In contrast, the demand for petrol cars rose 10.9 percent, their highest level since 2003, to account for half of all sales in the region, JATO said.

According to JATO, there are likely to be more emissions rises for the region.

“As demand for diesel cars continues to decline, consumers will increasingly turn to petrol vehicles and those seeking higher power and torque will emit higher average CO2 emissions than if they used diesel,” it said. This will likely lead to average CO2 emissions further increasing in the future.”

Some of the hardest falls in diesel sales have occurred in Germany and Britain – the two markets where the backlash against diesel has been the most obvious – where emissions rose 0.5g/km to 126.2g/km, and 0.9g/km to 120.3g/km respectively. The worst-performing country was in the Netherlands, where emissions rose 3.4g/km to 109.0g/km, the survey data shows.

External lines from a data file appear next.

/-- A symbol of RX_RAW is in its place, or it is the fault of log 9. -/
theorem exec_rx_cases {i : Instr} (s : State)
    (hi : formatOf i = .rxHunt ∨ formatOf i = .rxFirst ∨ formatOf i = .rxFollow) :
    RxPlace i s ∨ exec i s = .fault .symbolOutOfContext := by
  cases i with
  | sync =>
    refine (inContext_cases _ _ s).imp_left fun ⟨hc, _⟩ => ?_
    exact rxPlace_of_hunt Config.syncByte (eq_of_beq hc) (by simp [rxSymbol])
  | skip b =>
    refine (inContext_cases _ _ s).imp_left fun ⟨hc, _⟩ => ?_
    obtain ⟨hp, hb⟩ : s.ph = .dHunt ∧ b ≠ Config.syncByte := by simpa using hc
    exact rxPlace_of_hunt b hp (by simp [rxSymbol, hb])
  | esc =>
    refine (inContext_cases _ _ s).imp_left fun ⟨hc, _⟩ => ?_
    exact rxPlace_of_body Config.escByte hc (by simp [rxSymbol])
  | lit b =>
    refine (inContext_cases _ _ s).imp_left fun ⟨hc, _⟩ => ?_
    obtain ⟨hbody, hb⟩ : s.bodyWith false = true ∧ b ≠ Config.escByte := by simpa using hc
    exact rxPlace_of_body b hbody (by simp [rxSymbol, hb])
  | follow b =>
    refine (inContext_cases _ _ s).imp_left fun ⟨hc, _⟩ => ?_
    exact rxPlace_of_body b hc rfl
  | _ => simp [formatOf] at hi

/-- A symbol of TX_RAW is in its place, or it is the fault of log 9. -/
theorem exec_tx_cases {i : Instr} (s : State) (hi : formatOf i = .txsym) :
    TxPlace i s ∨ exec i s = .fault .symbolOutOfContext := by
  cases i with
  | txsync =>
    refine (inContext_cases _ _ s).imp_left fun ⟨hc, _⟩ => ?_
    exact ⟨by rw [eq_of_beq hc]; rfl, by rw [hc]; rfl⟩
  | txescD0 =>
    refine (inContext_cases _ _ s).imp_left fun ⟨hc, _⟩ => ?_
    exact txPlace_of_writing hc rfl
  | txescE0 =>
    refine (inContext_cases _ _ s).imp_left fun ⟨hc, _⟩ => ?_
    exact txPlace_of_writing hc rfl
  | txlit b =>
    refine (inContext_cases _ _ s).imp_left fun ⟨hc, _⟩ => ?_
    obtain ⟨hw, hd, hy⟩ : s.writing b = true ∧ b ≠ Config.escByte ∧ b ≠ Config.syncByte := by
      simpa [needsEscape] using hc
    exact txPlace_of_writing hw (by simp [txSymbol, hd, hy])
  | _ => cases hi

/-- In its place a symbol of RX_RAW takes its raw byte. -/
theorem RxPlace.exec_eq {i : Instr} {s : State} (h : RxPlace i s) :
    ∃ b, exec i s = .next (s.takeRaw b) := by
  obtain ⟨hr, b, rfl⟩ := h
  exact ⟨b, exec_rxSymbol b s hr⟩

/-- In its place a symbol of TX_RAW writes the byte in hand. -/
theorem TxPlace.exec_eq {i : Instr} {s : State} (h : TxPlace i s) :
    exec i s = .next s.writeInHand := by
  obtain ⟨ht, rfl⟩ := h
  exact exec_txSymbol s ht

/-- Settles O37: in its place a symbol runs, and out of it nothing but the fault is left. -/
theorem symbolsRunInTheirPlace : Obligations.SymbolsRunInTheirPlace := by
  intro i s
  refine ⟨fun hi => ⟨fun h => ?_, fun h => (exec_rx_cases s hi).resolve_left h⟩,
    fun hi => ⟨fun h => ⟨_, TxPlace.exec_eq h⟩, fun h => (exec_tx_cases s hi).resolve_left h⟩⟩
  obtain ⟨b, hb⟩ := RxPlace.exec_eq h
  exact ⟨_, hb⟩

/-! ### A step in an operation -/

theorem fetch_receiving {s : State} (hpin : s.resetPin = false) (hr : s.ph.receiving = true) :
    s.fetch = s.fetchRx := by
  have hidle : s.ph ≠ .idle := by
    intro h
    simp [h, Phase.receiving, Phase.inBody] at hr
  simp [State.fetch, hpin, hidle, hr]

/-- A step takes the answer its `RawRead` gets, from the queue or drawn. -/
theorem step_of_rawRead {s u : State} {a : RxAnswer} (hpin : s.resetPin = false)
    (hr : s.ph.receiving = true) (hu : u.ph.receiving = true) (hraw : s.rawRead = (some a, u)) :
    step s = .next (u.takeAnswer a) := by
  unfold step
  rw [fetch_receiving hpin hr, State.fetchRx, hraw]
  cases a with
  | byte b => exact exec_rxSymbol b u hu
  | timeout => rfl
  | closed => rfl
  | fatal => rfl

theorem step_of_rawRead_none {s u : State} (hpin : s.resetPin = false)
    (hr : s.ph.receiving = true) (hraw : s.rawRead = (none, u)) : step s = .next u := by
  unfold step
  rw [fetch_receiving hpin hr, State.fetchRx, hraw]

/-- A free answer to a `RawRead` acts as if it had stood in the queue (20_memory R52, R53). -/
theorem step_draws_rx {s : State} (hpin : s.resetPin = false) (hr : s.ph.receiving = true)
    (hrx : s.rx = []) :
    step s =
      match Config.rxAnswer s.rxDrawn with
      | some a => step { s with rx := [a], rxDrawn := s.rxDrawn + 1 }
      | none => .next { s with rxDrawn := s.rxDrawn + 1 } := by
  have hraw : s.rawRead = (Config.rxAnswer s.rxDrawn, { s with rxDrawn := s.rxDrawn + 1 }) := by
    simp [State.rawRead, hrx]
  have hempty : { s with rx := [], rxDrawn := s.rxDrawn + 1 } =
      { s with rxDrawn := s.rxDrawn + 1 } := by rw [← hrx]
  cases ha : Config.rxAnswer s.rxDrawn with
  | none => exact step_of_rawRead_none hpin hr (ha ▸ hraw)
  | some a =>
    have hqueued : step { s with rx := [a], rxDrawn := s.rxDrawn + 1 } =
        .next (State.takeAnswer a { s with rx := [], rxDrawn := s.rxDrawn + 1 }) :=
      step_takes_answer hpin hr rfl
    rw [hempty] at hqueued
    exact (step_of_rawRead (u := { s with rxDrawn := s.rxDrawn + 1 }) hpin hr hr
      (ha ▸ hraw)).trans hqueued.symm

theorem writeInHand_congr {s u : State} (hpair : u.txPair = s.txPair) (hmid : u.txMid = s.txMid)
    (hraw : u.rawWrite = s.rawWrite) : u.writeInHand = s.writeInHand := by
  simp only [State.writeInHand, State.rawWritePair, hpair, hmid, hraw]

/-- A write that is not answered yet is all that is made of a pair. -/
theorem writeInHand_of_waiting {s : State} {n : Nat} (h : s.rawWrite = { s with txDrawn := n }) :
    s.writeInHand = { s with txDrawn := n } := by
  unfold State.writeInHand State.rawWritePair
  rw [h]
  cases s.txMid <;> simp

/-- A free answer to a `RawWrite` acts as if it had stood in the queue (20_memory R54). -/
theorem writeInHand_draws {s : State} (hq : s.txAns = []) :
    s.writeInHand =
      match Config.txAnswer s.txDrawn with
      | some a => State.writeInHand { s with txAns := [a], txDrawn := s.txDrawn + 1 }
      | none => { s with txDrawn := s.txDrawn + 1 } := by
  have hempty : { s with txAns := [], txDrawn := s.txDrawn + 1 } =
      { s with txDrawn := s.txDrawn + 1 } := by rw [← hq]
  cases ha : Config.txAnswer s.txDrawn with
  | none => exact writeInHand_of_waiting (by simp only [State.rawWrite, hq, ha])
  | some a =>
    refine (writeInHand_congr (s := s) (u := { s with txAns := [a], txDrawn := s.txDrawn + 1 })
      rfl rfl ?_).symm
    simp only [State.rawWrite, hq, ha, hempty]

/-- Settles O6: queued or drawn, an answer is taken by the same step. -/
theorem stepRunsWireSymbol : Obligations.StepRunsWireSymbol := by
  intro s hpin
  refine ⟨fun b as hr hrx => ?_, fun ht => ?_, step_draws_rx hpin, fun ht hq => ?_⟩
  · exact (step_takes_answer hpin hr hrx).trans (exec_rxSymbol b { s with rx := as } hr).symm
  · exact (step_writes hpin ht).trans (exec_txSymbol s ht).symm
  · rw [step_writes hpin ht, writeInHand_draws hq]
    cases Config.txAnswer s.txDrawn with
    | none => rfl
    | some a =>
      exact (step_writes (s := { s with txAns := [a], txDrawn := s.txDrawn + 1 }) hpin ht).symm

/-! ### The symbols of RX_RAW -/

/-- Settles O38, by running the three symbols. -/
theorem symbolsWithoutLogicalByte : Obligations.SymbolsWithoutLogicalByte := by
  intro s
  refine ⟨fun hp => ⟨?_, fun b hb => ?_⟩, fun hb he => ?_⟩
  · simp [exec, execSync, inContext, hp, State.takeRaw, State.takeHunt]
  · have hb : b ≠ Config.syncByte := hb
    simp [exec, execSkip, inContext, hp, hb, State.takeRaw, State.takeHunt]
  · simp [exec, execEsc, inContext, State.bodyWith, hb, he, State.takeRaw, inBody_ne_hunt hb,
      State.takeEscaped]

/-- Settles O39: the byte handed to `B_RD` is the operation's response. -/
theorem deliveredByteEndsRdb : Obligations.DeliveredByteEndsRdb := by
  intro i v s hp hd
  have htake : State.takeLogical v { s with escp := false } =
      State.finish (.byte v) { s with escp := false } := by simp [State.takeLogical, hp]
  refine ⟨_, (exec_delivers hd (by rw [hp]; rfl)).trans (congrArg _ htake), ?_⟩
  exact ⟨⟨rfl, rfl, State.finish_cause _ _⟩, rfl, rfl, finish_chkOk _ _, rfl, rfl,
    rfl, rfl, rfl, rfl, rfl, rfl, rfl⟩

end Sys2Proof.Machine

/-! PROOFS. The symbols of TX_RAW (O44, O45) and the command codes (O50). -/

namespace Sys2Proof.Machine

/-! ### A byte written whole -/

theorem rawWrite_ok {s : State} {as : List TxAnswer} (hq : s.txAns = .ok :: as) :
    s.rawWrite = (s.withTxAns as).accepted := by
  rw [State.rawWrite, hq]
  rfl

/-- A byte that is no pair goes out by one acceptance. -/
theorem writeInHand_single {s : State} {as : List TxAnswer} (h : s.txPair = false)
    (hq : s.txAns = .ok :: as) :
    s.writeInHand =
      State.written { s with tx := s.tx ++ [s.txLogical], txAns := as, txMid := false } := by
  have hpair : (s.withTxAns as).txPair = false := h
  rw [State.writeInHand, h]
  show s.rawWrite = _
  rw [rawWrite_ok hq]
  simp only [State.accepted, State.txRaw, hpair]
  rfl

theorem accepted_sentinel {s : State} (h : s.txPair = true) (hm : s.txMid = false) :
    s.accepted = { s with tx := s.tx ++ [Config.escByte], txMid := true } := by
  simp [State.accepted, State.txRaw, h, hm]

theorem accepted_follow {s : State} (h : s.txPair = true) (hm : s.txMid = true) :
    s.accepted = State.written { s with tx := s.tx ++ [s.txLogical - 1], txMid := false } := by
  simp [State.accepted, State.txRaw, h, hm]

/-- The raw bytes of the byte in hand: the delimiter as itself, any other through the escaper
(30_encoding R73, R79). -/
def State.bytesInHand (s : State) : List Byte :=
  if s.txPair then [Config.escByte, s.txLogical - 1] else [s.txLogical]

theorem bytesInHand_of_escaping {s : State} (h : s.ph.escaping = true) :
    s.bytesInHand = escBytes s.txLogical := by
  simp [State.bytesInHand, State.txPair, h, escBytes]

/-- With its raw bytes accepted, the byte in hand goes out whole and the phase moves on. -/
theorem writeInHand_accepted {s : State} {as : List TxAnswer} (hm : s.txMid = false)
    (hq : s.txAns = oks s.bytesInHand.length ++ as) :
    s.writeInHand =
      State.written { s with tx := s.tx ++ s.bytesInHand, txAns := as, txMid := false } := by
  unfold State.bytesInHand at hq ⊢
  cases hpair : s.txPair with
  | false =>
    exact writeInHand_single hpair (by rw [hq, hpair]; rfl)
  | true =>
    have hfirst := rawWrite_ok (s := s) (as := .ok :: as) (by rw [hq, hpair]; rfl)
    rw [accepted_sentinel (s := s.withTxAns (.ok :: as)) hpair hm] at hfirst
    have hboth : s.writeInHand = s.rawWrite.rawWrite := by
      simp [State.writeInHand, State.rawWritePair, hpair, hm, hfirst]
    rw [hboth, hfirst, rawWrite_ok (as := as) rfl, accepted_follow (by exact hpair) rfl]
    simp only [if_true, State.withTxAns, List.append_assoc]
    rfl

/-! ### The phase moves on -/

theorem written_tx (s : State) : s.written.tx = s.tx := by
  unfold State.written
  split <;> rfl

theorem written_txAns (s : State) : s.written.txAns = s.txAns := by
  unfold State.written
  split <;> rfl

/-- The order of the transmit phases (10_state R31). -/
theorem written_ph {s : State} (h : s.ph.transmitting = true) :
    s.written.ph = phaseAfterWriting s := by
  unfold State.written phaseAfterWriting
  cases hp : s.ph
  case bWr | eSync | eLen | eSub | eSeq | eData | eChk => rfl
  case eCmd => simp [dataPhase, State.dataLen, Config.overhead]
  all_goals simp [hp, Phase.transmitting, Phase.escaping] at h

/-- After the last phase the operation ends with `Ok`, and before it there is no response. -/
theorem written_ends {s : State} (h : s.ph.transmitting = true) :
    (s.written.ph = .idle ∧ EndedWith s s.written .ok 0) ∨
      (s.written.ph ≠ .idle ∧ s.written.hostRsp = s.hostRsp ∧ s.written.status = s.status) := by
  have hdata (n m : Nat) : dataPhase .eData .eChk n m ≠ .idle := by
    unfold dataPhase
    split <;> simp
  unfold State.written
  cases hp : s.ph
  case bWr | eChk => exact .inl ⟨rfl, rfl, rfl, State.finish_cause .ok s⟩
  case eSync | eLen | eSub | eSeq => exact .inr ⟨by simp, rfl, rfl⟩
  case eCmd | eData => exact .inr ⟨hdata _ _, rfl, rfl⟩
  all_goals simp [hp, Phase.transmitting, Phase.escaping] at h

theorem TxKeeps.nothingReceived {s t : State} (h : TxKeeps s t) : NothingReceived s t :=
  ⟨h.ctrl, h.chkOk, h.rx, h.rxDrawn, h.hostCmd, h.resetPin⟩

/-! ### The symbols of TX_RAW -/

/-- Settles O44: the delimiter is no pair, so one acceptance is the whole write. -/
theorem delimiterIsWrittenRaw : Obligations.DelimiterIsWrittenRaw := by
  intro s as hp hq
  have hplace : TxPlace .txsync s := ⟨by rw [hp]; rfl, by rw [hp]; rfl⟩
  have hpair : s.txPair = false := by simp [State.txPair, hp, Phase.escaping]
  have hlog : s.txLogical = 0xE0 := by simp [State.txLogical, hp, Config.syncByte]
  rw [hplace.exec_eq, writeInHand_single hpair hq, hlog]
  simp only [State.written, hp]

/-- A symbol that writes `v` is the one of 30_encoding R79 for it, with the bytes of the escaper. -/
theorem Writes.eq_txSymbol {i : Instr} {v : Byte} {raw : List Byte} (h : Writes i v raw) :
    i = txSymbol false v ∧ raw = escBytes v := by
  rcases h with ⟨rfl, rfl, rfl⟩ | ⟨rfl, rfl, rfl⟩ | ⟨rfl, hd, hy, rfl⟩
  · exact ⟨rfl, rfl⟩
  · exact ⟨rfl, rfl⟩
  · have hd : v ≠ Config.escByte := hd
    have hy : v ≠ Config.syncByte := hy
    simp [txSymbol, escBytes, needsEscape, hd, hy]

/-- Settles O45: the symbol writes the byte in hand whole, and then the phase moves on. -/
theorem logicalByteIsWrittenEscaped : Obligations.LogicalByteIsWrittenEscaped := by
  intro i v raw s as hw hesc hv hm hq
  obtain ⟨rfl, rfl⟩ := hw.eq_txSymbol
  have ht : s.ph.transmitting = true := by simp [Phase.transmitting, hesc]
  have hbytes : s.bytesInHand = escBytes v := by rw [bytesInHand_of_escaping hesc, hv]
  have hplace : TxPlace (txSymbol false v) s :=
    txPlace_of_writing (by simp [State.writing, hesc, hv]) rfl
  have hwrite := writeInHand_accepted (as := as) hm (by rw [hbytes]; exact hq)
  rw [hbytes] at hwrite
  refine ⟨_, hwrite ▸ hplace.exec_eq, ?_⟩
  set u : State := { s with tx := s.tx ++ escBytes v, txAns := as, txMid := false } with hu
  have hut : u.ph.transmitting = true := ht
  have hkeep : TxKeeps s u.written := TxKeeps.trans (by constructor <;> rfl) (written_keeps u)
  refine ⟨written_tx u, written_txAns u, written_txMid u, written_ph hut, ?_, ?_, hkeep.seq,
    hkeep.nothingReceived⟩
  · intro hidle
    rcases written_ends hut with ⟨-, hend⟩ | ⟨hne, -⟩
    · exact hend
    · exact absurd hidle hne
  · intro hbusy
    rcases written_ends hut with ⟨hp, -⟩ | ⟨-, hgo⟩
    · exact absurd hp hbusy
    · exact hgo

The study shows that battery electric vehicles have failed to take advantage of the diesel backlash, placing future emissions targets for the region in jeopardy.

“Hybrid vehicles could therefore be the best alternative to diesel vehicles in the short term, reducing average CO2 emissions whilst also meeting consumer demand – helping the industry to reach CO2 targets of 95g/km by 2021,” JATO said.

Australia’s average emissions figure in 2016 was 180.0g/km, a fall of 1.1 percent compared with 2015’s figure, government data shows. The average across Australian-made vehicles was 213g/km, showing our appetite for big-engined V8s – at 222g/km Holden was the worst-performing local brand – meant we didn’t give a tinker’s cuss for what was coming out of the exhaust.

The average Australian emissions rating for 2017 is expected to be released in May.